Please return all lines from the records below that include the string "theorem".

Segment Start: Available records

/-- REGADDR makes no call, so it checks none (40_register_map_and_bus R142). -/
theorem check_not_mem_regaddr (c : Params) (p : Nat) (f : Family) (m : AddrMode) (d : Device) :
    .check d ∉ program c (.regaddr p f m) := by
  simp [program, regaddrProgram]

/-- Settles O59: with valid arguments no statement of the program raises for one, and a failed check
raises for the call's result. -/
theorem commandsRaiseTheirErrorsOnly : Obligations.CommandsRaiseTheirErrorsOnly := by
  intro i s t run hrun h hs ht
  obtain ⟨run', st, hrun', hst, hraises⟩ := exec_raises h hs ht
  cases hrun.symm.trans hrun'
  have hmem := List.mem_of_getElem? hst
  cases hraises with
  | argument harg ht =>
    have hinvalid : ¬ s.argumentsValid i = true := fun hv => harg ((compiles_program hv).argumentValid st hmem)
    exact .inl (ht ▸ ⟨rfl, rfl, invalidArguments_cases hinvalid⟩)
  | call d code hcheck hr ht =>
    have hregaddr : ∀ p f m, i ≠ .regaddr p f m := by
      rintro p f m rfl
      exact check_not_mem_regaddr s.cfg p f m d (hcheck ▸ hmem)
    obtain ⟨rfl, hresult⟩ | ⟨rfl, hresult⟩ := errorOf_some hr
    · exact .inr (.inl (ht ▸ ⟨rfl, hresult, hregaddr⟩))
    · exact .inr (.inr (ht ▸ ⟨rfl, hresult, hregaddr⟩))

end Sys2Proof.Machine
end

Segment End: Available records

:: Task output ::
theorem check_not_mem_regaddr (c : Params) (p : Nat) (f : Family) (m : AddrMode) (d : Device) :
theorem commandsRaiseTheirErrorsOnly : Obligations.CommandsRaiseTheirErrorsOnly := by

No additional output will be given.